Опубликовано в журнале Арион, номер 4, 2011
Владимир Кочнев
ПУТЕШЕСТВЕННИК ГЛЕБ ШУЛЬПЯКОВ
Поэт Глеб Шульпяков в представлении не нуждается. Один из поколения “тридцатилетних”, ярко заявивших о себе с десяток лет назад (такая вот шутка), Шульпяков занимает уверенное положение в литературном пространстве. Пишет стихи и прозу. Количество благосклонных рецензий, посвященных его творчеству, сделали бы честь любому автору. Среди писавших и такой мэтр, как Евгений Рейн, и другие известные личности.
Шульпяков редактирует один из литературных журналов, путешествует по миру, выпускает книги стихов и романов и вообще производит впечатление успешного, состоявшегося в жизни человека.
Лирический герой Шульпякова в этом похож на него. Это успешный денди, напоминающий нам известного героя времен “золотого века” русской литературы, но только не озадаченный бесконечной хандрой, а сентиментальный, лиричный и одновременно циничный, практичный и деятельный современный москвич.
Факт этот (вписанность героя в современную среду, его успешность, адекватность) — по-своему удивительный, тем паче — в контексте нынешнего литпроцесса, когда сама поэзия, кажется, превратилась в шагреневую кожу, все уменьшающуюся, и озабочена поиском читателя и постоянным рефлексированием по поводу своей нужности и уместности. В сегодняшней литературе поэт чаще претендует на положение маргинала, изгоя и неудачника, морального урода и так далее в этом роде.
Конечно, и в творческом мире Шульпякова не исчезли противоречия между лирическим героем и окружающей его средой (без противоречия искра поэзии вообще не проскакивает), но они сглажены.
Шульпякову не снятся мальчики кровавые, не мучают угрызения совести, он лишен раздирающей тоски по прошлому — все, что его мучает, — легкая ностальгия, поиски своего “я”, самоидентификации и еще — некая загадка бытия. Тоска Шульпякова легкая, светлая, что, признаем, говорит об определенном уровне морального здоровья и снова заставляет вспомнить Пушкина.
Для меня существует два поэта Шульпякова.
Первый — лирик. Второй — эпик. Эти два автора хотя и имеют соприкосновение между собой в области тем и словаря, языка, все же различны, и дело тут вовсе не в разных жанрах, не в том, что поэт вынужден прибегать в большой форме к другой интонации и системе образов, а в том, что автор поэм и автор стихов начинают говорить разными голосами, разными языковыми “я”. Подобная раздробленность, разносторонность в эпоху постпостмодернизма, похоже, данность.

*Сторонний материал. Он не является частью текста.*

-- ==== Sys2Proof/Laws/KeepsAngle.lean ====
section
/-! SUPPORT. The operations of Angle.lean keep the queue and the canonical stores. -/

set_option Elab.async false

namespace Sys2Proof.Machine

theorem modAng_keeps {μ : Nat} {s0 : State} (s : State) (f : AngState → AngState) (hk : Keeps μ s0 s)
    (hf : ∀ a, a.sized = true → (f a).sized = true) 
    (hm : Within 0x200 μ := by exact within_trans rfl (by assumption)) : Keeps μ s0 (modAng s f) :=
  keeps_units 9 hk (hm := hm) (hz := fun h => by
    simp only [sized_iff] at h ⊢
    obtain ⟨h1, h2, h3, h4, h5, h6, h7, h8, h9, ha, hb⟩ := h
    exact ⟨h1, h2, h3, h4, h5, h6, h7, h8, h9, ha, hf _ hb⟩)

theorem setFreq_keeps {μ : Nat} {s0 : State} (f : Rat) (s : State)  (hk : Keeps μ s0 s) (hm : Within 0x220 μ := by exact within_trans rfl (by assumption)) : Keeps μ s0 (setFreq f s) := by
  unfold setFreq
  try dsimp only
  repeat' first
    | with_reducible assumption
    | exact within_trans rfl hm
    | with_reducible apply wrN_keeps
    | with_reducible apply modAng_keeps
    | exact fun _ h => h
    | exact fun _ h => by simpa [Tsq.sized, Ctx.sized, Srv.sized, NetState.sized, AngState.sized, modAt_length, modAt_all] using h
    | (intro)
    | with_reducible apply keeps_mk
    | with_reducible apply And.intro
    | exact Or.inl (within_bit _ rfl hm)
    | exact Or.inr rfl
    | assumption

theorem setQueue_keeps {μ : Nat} {s0 : State} (n : Nat) (q : List AngEntry) (s : State)  (hk : Keeps μ s0 s) (hm : Within 0x220 μ := by exact within_trans rfl (by assumption)) : Keeps μ s0 (setQueue n q s) := by
  unfold setQueue
  try dsimp only
  repeat' first
    | with_reducible assumption
    | exact within_trans rfl hm
    | with_reducible apply wrN_keeps
    | with_reducible apply modAng_keeps
    | with_reducible apply keeps_ite
    | split
    | exact fun _ h => h
    | exact fun _ h => by simpa [Tsq.sized, Ctx.sized, Srv.sized, NetState.sized, AngState.sized, modAt_length, modAt_all] using h
    | (intro)
    | with_reducible apply keeps_mk
    | with_reducible apply And.intro
    | exact Or.inl (within_bit _ rfl hm)
    | exact Or.inr rfl
    | assumption

theorem act_keeps {μ : Nat} {s0 : State} (n action arg : Nat) (unlocked : Bool) (s : State)  (hk : Keeps μ s0 s) (hm : Within 0x104d21 μ := by exact within_trans rfl (by assumption)) : Keeps μ s0 (act n action arg unlocked s) := by
  unfold act
  try dsimp only
  repeat' first
    | with_reducible assumption
    | exact within_trans rfl hm
    | with_reducible apply wr64_keeps
    | with_reducible apply modCtx_keeps
    | with_reducible apply setReadGate_keeps
    | with_reducible apply headSel_keeps
    | with_reducible apply wgOn_keeps
    | with_reducible apply wgOff_keeps
    | with_reducible apply readGateOn_keeps
    | with_reducible apply assistOn_keeps
    | with_reducible apply assistOff_keeps
    | with_reducible apply laneStart_keeps
    | with_reducible apply syncOpen_keeps
    | split
    | exact fun _ h => h
    | exact fun _ h => by simpa [Tsq.sized, Ctx.sized, Srv.sized, NetState.sized, AngState.sized, modAt_length, modAt_all] using h
    | (intro)
    | with_reducible apply keeps_mk
    | with_reducible apply And.intro
    | exact Or.inl (within_bit _ rfl hm)
    | exact Or.inr rfl
    | assumption

theorem fireAll_keeps {μ : Nat} {s0 : State} (n : Nat) (notify : Bool) (x0 : List AngEntry) (s : State) (hk : Keeps μ s0 s) (hm : Within 0x104d21 μ := by exact within_trans rfl (by assumption)) : Keeps μ s0 (fireAll n notify x0 s) := by
  induction x0 generalizing s n notify with
  | nil =>
    unfold fireAll
    try dsimp only
    repeat' first
      | with_reducible assumption
      | exact within_trans rfl hm
      | with_reducible apply ih
      | with_reducible apply act_keeps
      | with_reducible apply keeps_ite
      | split
  | cons a l ih =>
    unfold fireAll
    try dsimp only
    repeat' first
      | with_reducible assumption
      | exact within_trans rfl hm
      | with_reducible apply ih
      | with_reducible apply act_keeps
      | with_reducible apply keeps_ite
      | split

theorem drainQueue_keeps {μ : Nat} {s0 : State} (n : Nat) (notify : Bool) (s : State)  (hk : Keeps μ s0 s) (hm : Within 0x104f21 μ := by exact within_trans rfl (by assumption)) : Keeps μ s0 (drainQueue n notify s) := by
  unfold drainQueue
  try dsimp only
  repeat' first
    | with_reducible assumption
    | exact within_trans rfl hm
    | with_reducible apply setQueue_keeps
    | with_reducible apply fireAll_keeps

theorem flushSlot_keeps {μ : Nat} {s0 : State} (n : Nat) (s : State)  (hk : Keeps μ s0 s) (hm : Within 0x104f21 μ := by exact within_trans rfl (by assumption)) : Keeps μ s0 (flushSlot n s) := by
  unfold flushSlot
  try dsimp only
  repeat' first
    | with_reducible assumption
    | exact within_trans rfl hm
    | with_reducible apply stopLane_keeps
    | with_reducible apply drainQueue_keeps

theorem postEntry_keeps {μ : Nat} {s0 : State} (n action arg surf angle : Nat) (s : State)  (hk : Keeps μ s0 s) (hm : Within 0x104f21 μ := by exact within_trans rfl (by assumption)) : Keeps μ s0 (postEntry n action arg surf angle s).2.2 := by
  unfold postEntry
  try dsimp only
  repeat' first
    | with_reducible assumption
    | exact within_trans rfl hm
    | with_reducible apply satInc_keeps
    | with_reducible apply evt_keeps
    | with_reducible apply modAng_keeps
    | with_reducible apply setQueue_keeps
    | with_reducible apply act_keeps
    | split
    | exact fun _ h => h
    | exact fun _ h => by simpa [Tsq.sized, Ctx.sized, Srv.sized, NetState.sized, AngState.sized, modAt_length, modAt_all] using h
    | (intro)
    | with_reducible apply keeps_mk
    | with_reducible apply And.intro
    | exact Or.inl (within_bit _ rfl hm)
    | exact Or.inr rfl
    | assumption

theorem passClocks_keeps {μ : Nat} {s0 : State} (k : Nat) (s : State)  (hk : Keeps μ s0 s) (hm : Within 0x26 μ := by exact within_trans rfl (by assumption)) : Keeps μ s0 (passClocks k s) := by
  unfold passClocks
  try dsimp only
  repeat' first
    | with_reducible assumption
    | exact within_trans rfl hm
    | with_reducible apply wr64_keeps
    | with_reducible apply wrapAdd_keeps
    | with_reducible apply keeps_ite
    | split
    | with_reducible apply keeps_mk
    | with_reducible apply And.intro
    | exact Or.inl (within_bit _ rfl hm)
    | exact Or.inr rfl

theorem onWrap_keeps {μ : Nat} {s0 : State} (s : State)  (hk : Keeps μ s0 s) (hm : Within 0x220 μ := by exact within_trans rfl (by assumption)) : Keeps μ s0 (onWrap s) := by
  unfold onWrap
  try dsimp only
  repeat' first
    | with_reducible assumption
    | exact within_trans rfl hm
    | with_reducible apply wrN_keeps
    | with_reducible apply wr64_keeps
    | with_reducible apply wrapInc_keeps
    | with_reducible apply modAng_keeps
    | split
    | exact fun _ h => h
    | exact fun _ h => by simpa [Tsq.sized, Ctx.sized, Srv.sized, NetState.sized, AngState.sized, modAt_length, modAt_all] using h
    | (intro)
    | with_reducible apply keeps_mk
    | with_reducible apply And.intro
    | exact Or.inl (within_bit _ rfl hm)
    | exact Or.inr rfl
    | assumption

theorem passBoundaries_keeps {μ : Nat} {s0 : State} (k : Nat) (s : State)  (hk : Keeps μ s0 s) (hm : Within 0x220 μ := by exact within_trans rfl (by assumption)) : Keeps μ s0 (passBoundaries k s) := by
  unfold passBoundaries
  try dsimp only
  repeat' first
    | with_reducible assumption
    | exact within_trans rfl hm
    | with_reducible apply setBit_keeps
    | with_reducible apply modAng_keeps
    | with_reducible apply keeps_ite
    | split
    | exact fun _ h => h
    | exact fun _ h => by simpa [Tsq.sized, Ctx.sized, Srv.sized, NetState.sized, AngState.sized, modAt_length, modAt_all] using h
    | (intro)
    | with_reducible apply keeps_mk
    | with_reducible apply And.intro
    | exact Or.inl (within_bit _ rfl hm)
    | exact Or.inr rfl
    | assumption

theorem passWithin_keeps {μ : Nat} {s0 : State} (m : Nat) (s : State)  (hk : Keeps μ s0 s) (hm : Within 0x226 μ := by exact within_trans rfl (by assumption)) : Keeps μ s0 (passWithin m s) := by
  unfold passWithin
  try dsimp only
  repeat' first
    | with_reducible assumption
    | exact within_trans rfl hm
    | with_reducible apply setF_keeps
    | with_reducible apply modAng_keeps
    | with_reducible apply passClocks_keeps
    | with_reducible apply passBoundaries_keeps
    | with_reducible apply keeps_ite
    | split
    | exact fun _ h => h
    | exact fun _ h => by simpa [Tsq.sized, Ctx.sized, Srv.sized, NetState.sized, AngState.sized, modAt_length, modAt_all] using h
    | (intro)
    | with_reducible apply keeps_mk
    | with_reducible apply And.intro
    | exact Or.inl (within_bit _ rfl hm)
    | exact Or.inr rfl
    | assumption

theorem passTicks_keeps {μ : Nat} {s0 : State}  (x0 : Nat) (x1 : Nat) (s : State) (hk : Keeps μ s0 s) (hm : Within 0x226 μ := by exact within_trans rfl (by assumption)) : Keeps μ s0 (passTicks x0 x1 s) := by
  induction x0 generalizing x1 s with
  | zero =>
    unfold passTicks
    try dsimp only
    repeat' first
      | with_reducible assumption
      | exact within_trans rfl hm
      | with_reducible apply ih
      | with_reducible apply onWrap_keeps
      | with_reducible apply passWithin_keeps
      | with_reducible apply keeps_ite
      | split
  | succ k ih =>
    unfold passTicks
    try dsimp only
    repeat' first
      | with_reducible assumption
      | exact within_trans rfl hm
      | with_reducible apply ih
      | with_reducible apply onWrap_keeps
      | with_reducible apply passWithin_keeps
      | with_reducible apply keeps_ite
      | split

theorem fireEntry_keeps {μ : Nat} {s0 : State} (n : Nat) (e : AngEntry) (s : State)  (hk : Keeps μ s0 s) (hm : Within 0x104f21 μ := by exact within_trans rfl (by assumption)) : Keeps μ s0 (fireEntry n e s) := by
  unfold fireEntry
  try dsimp only
  repeat' first
    | with_reducible assumption
    | exact within_trans rfl hm
    | with_reducible apply setQueue_keeps
    | with_reducible apply act_keeps

theorem runTo_keeps {μ : Nat} {s0 : State}  (x0 : Nat) (x1 : Nat) (s : State) (hk : Keeps μ s0 s) (hm : Within 0x104f27 μ := by exact within_trans rfl (by assumption)) : Keeps μ s0 (runTo x0 x1 s) := by
  induction x0 generalizing x1 s with
  | zero =>
    unfold runTo
    try dsimp only
    repeat' first
      | with_reducible assumption
      | exact within_trans rfl hm
      | with_reducible apply ih
      | with_reducible apply passTicks_keeps
      | with_reducible apply fireEntry_keeps
      | split
      | with_reducible apply keeps_mk
      | with_reducible apply And.intro
      | exact Or.inl (within_bit _ rfl hm)
      | exact Or.inr rfl
  | succ k ih =>
    unfold runTo
    try dsimp only
    repeat' first
      | with_reducible assumption
      | exact within_trans rfl hm
      | with_reducible apply ih
      | with_reducible apply passTicks_keeps
      | with_reducible apply fireEntry_keeps
      | split
      | with_reducible apply keeps_mk
      | with_reducible apply And.intro
      | exact Or.inl (within_bit _ rfl hm)
      | exact Or.inr rfl

theorem advanceTo_keeps {μ : Nat} {s0 : State} (t : Nat) (s : State)  (hk : Keeps μ s0 s) (hm : Within 0x104f27 μ := by exact within_trans rfl (by assumption)) : Keeps μ s0 (advanceTo t s) := by
  unfold advanceTo
  try dsimp only
  repeat' first
    | with_reducible assumption
    | exact within_trans rfl hm
    | with_reducible apply runTo_keeps
    | with_reducible apply keeps_ite
    | split

theorem tick_keeps {μ : Nat} {s0 : State} (s : State)  (hk : Keeps μ s0 s) (hm : Within 0x104f27 μ := by exact within_trans rfl (by assumption)) : Keeps μ s0 (tick s) := by
  unfold tick
  try dsimp only
  repeat' first
    | with_reducible assumption
    | exact within_trans rfl hm
    | with_reducible apply modAng_keeps
    | with_reducible apply passClocks_keeps
    | with_reducible apply runTo_keeps
    | with_reducible apply keeps_ite
    | split
    | exact fun _ h => h
    | exact fun _ h => by simpa [Tsq.sized, Ctx.sized, Srv.sized, NetState.sized, AngState.sized, modAt_length, modAt_all] using h
    | (intro)
    | with_reducible apply keeps_mk
    | with_reducible apply And.intro
    | exact Or.inl (within_bit _ rfl hm)
    | exact Or.inr rfl
    | assumption

theorem setAngState_keeps {μ : Nat} {s0 : State} (m : Nat) (s : State)  (hk : Keeps μ s0 s) (hm : Within 0x4520 μ := by exact within_trans rfl (by assumption)) : Keeps μ s0 (setAngState m s) := by
  unfold setAngState
  try dsimp only
  repeat' first
    | with_reducible assumption
    | exact within_trans rfl hm
    | with_reducible apply setF_keeps
    | with_reducible apply sluAll_keeps

theorem flushAll_keeps {μ : Nat} {s0 : State} (s : State)  (hk : Keeps μ s0 s) (hm : Within 0x104f21 μ := by exact within_trans rfl (by assumption)) : Keeps μ s0 (flushAll s) := by
  unfold flushAll
  try dsimp only
  repeat' first
    | (with_reducible apply keeps_foldl; intro s _ hk)
    | with_reducible assumption
    | exact within_trans rfl hm
    | with_reducible apply evt_keeps
    | with_reducible apply raiseS_keeps
    | with_reducible apply flushSlot_keeps
    | with_reducible apply keeps_ite
    | split
    | (intro)

theorem enterCoarse_keeps {μ : Nat} {s0 : State} (s : State)  (hk : Keeps μ s0 s) (hm : Within 0x209544f21 μ := by exact within_trans rfl (by assumption)) : Keeps μ s0 (enterCoarse s) := by
  unfold enterCoarse
  try dsimp only
  repeat' first
    | with_reducible assumption
    | exact within_trans rfl hm
    | with_reducible apply evt_keeps
    | with_reducible apply spnAngleLost_keeps
    | with_reducible apply modAng_keeps
    | with_reducible apply setFreq_keeps
    | with_reducible apply setAngState_keeps
    | with_reducible apply flushAll_keeps
    | with_reducible apply keeps_ite
    | split
    | exact fun _ h => h
    | exact fun _ h => by simpa [Tsq.sized, Ctx.sized, Srv.sized, NetState.sized, AngState.sized, modAt_length, modAt_all] using h
    | (intro)
    | with_reducible apply keeps_mk
    | with_reducible apply And.intro
    | exact Or.inl (within_bit _ rfl hm)
    | exact Or.inr rfl
    | assumption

Кажется, что у автора поэм и автора стихов разные корни, что каждый из них прошел собственную эволюцию и пришел к зрелости по-своему, сложился как бы один независимо от другого. Факт любопытный. Поэмы имеют несомненное влияние Евгения Рейна и менее заметное — англоязычной поэзии; стихи кажутся наиболее самобытными.
(При этом я вовсе не хочу сказать, что чье-то влияние отрицает самобытность. Да и о любом влиянии, если речь не идет о прямом плагиате — а это не наш случай, — можно говорить лишь условно: скорее как об определенной схожести поэтических манер. Но ведь одна из задач критки и состоит в том, чтобы обнаружить корни литературного явления, если таковые есть.)
Для начала поговорим о поэмах.
Шульпяков ретроспективен. Как и у большинства авторов его поколения (рожденных в конце 60-х — в 70-х), его взгляд направлен в прошлое, погружен в своего рода временну╢ю ностальгию.
Каждый поэт этого поколения (Борис Рыжий, Дмитрий Новиков, Павел Белицкий, Александр Переверзин) по-своему травмирован переломом, произошедшим с эпохой, и по-своему отражает эту психологическую травму в своем творчестве.
Шульпяков, пожалуй, самый светлый из этих поэтов, его взгляд не столь драматичен, а легок, воздушен.
В своих мини-поэмах “Calem”, “Camden Town”, “Запах вишни”, “Грановского, 4” он смотрит в прошлое и так или иначе встречается с ним, переосмысливает его. Это либо старая дача, где он озадачивается вопросом, как был зачат (поиск себя), то встреча на прогулке по Лондону с переживаниями детства, то что-либо еще тому подобное… Тут Шульпяков — характерный выразитель своего поколения.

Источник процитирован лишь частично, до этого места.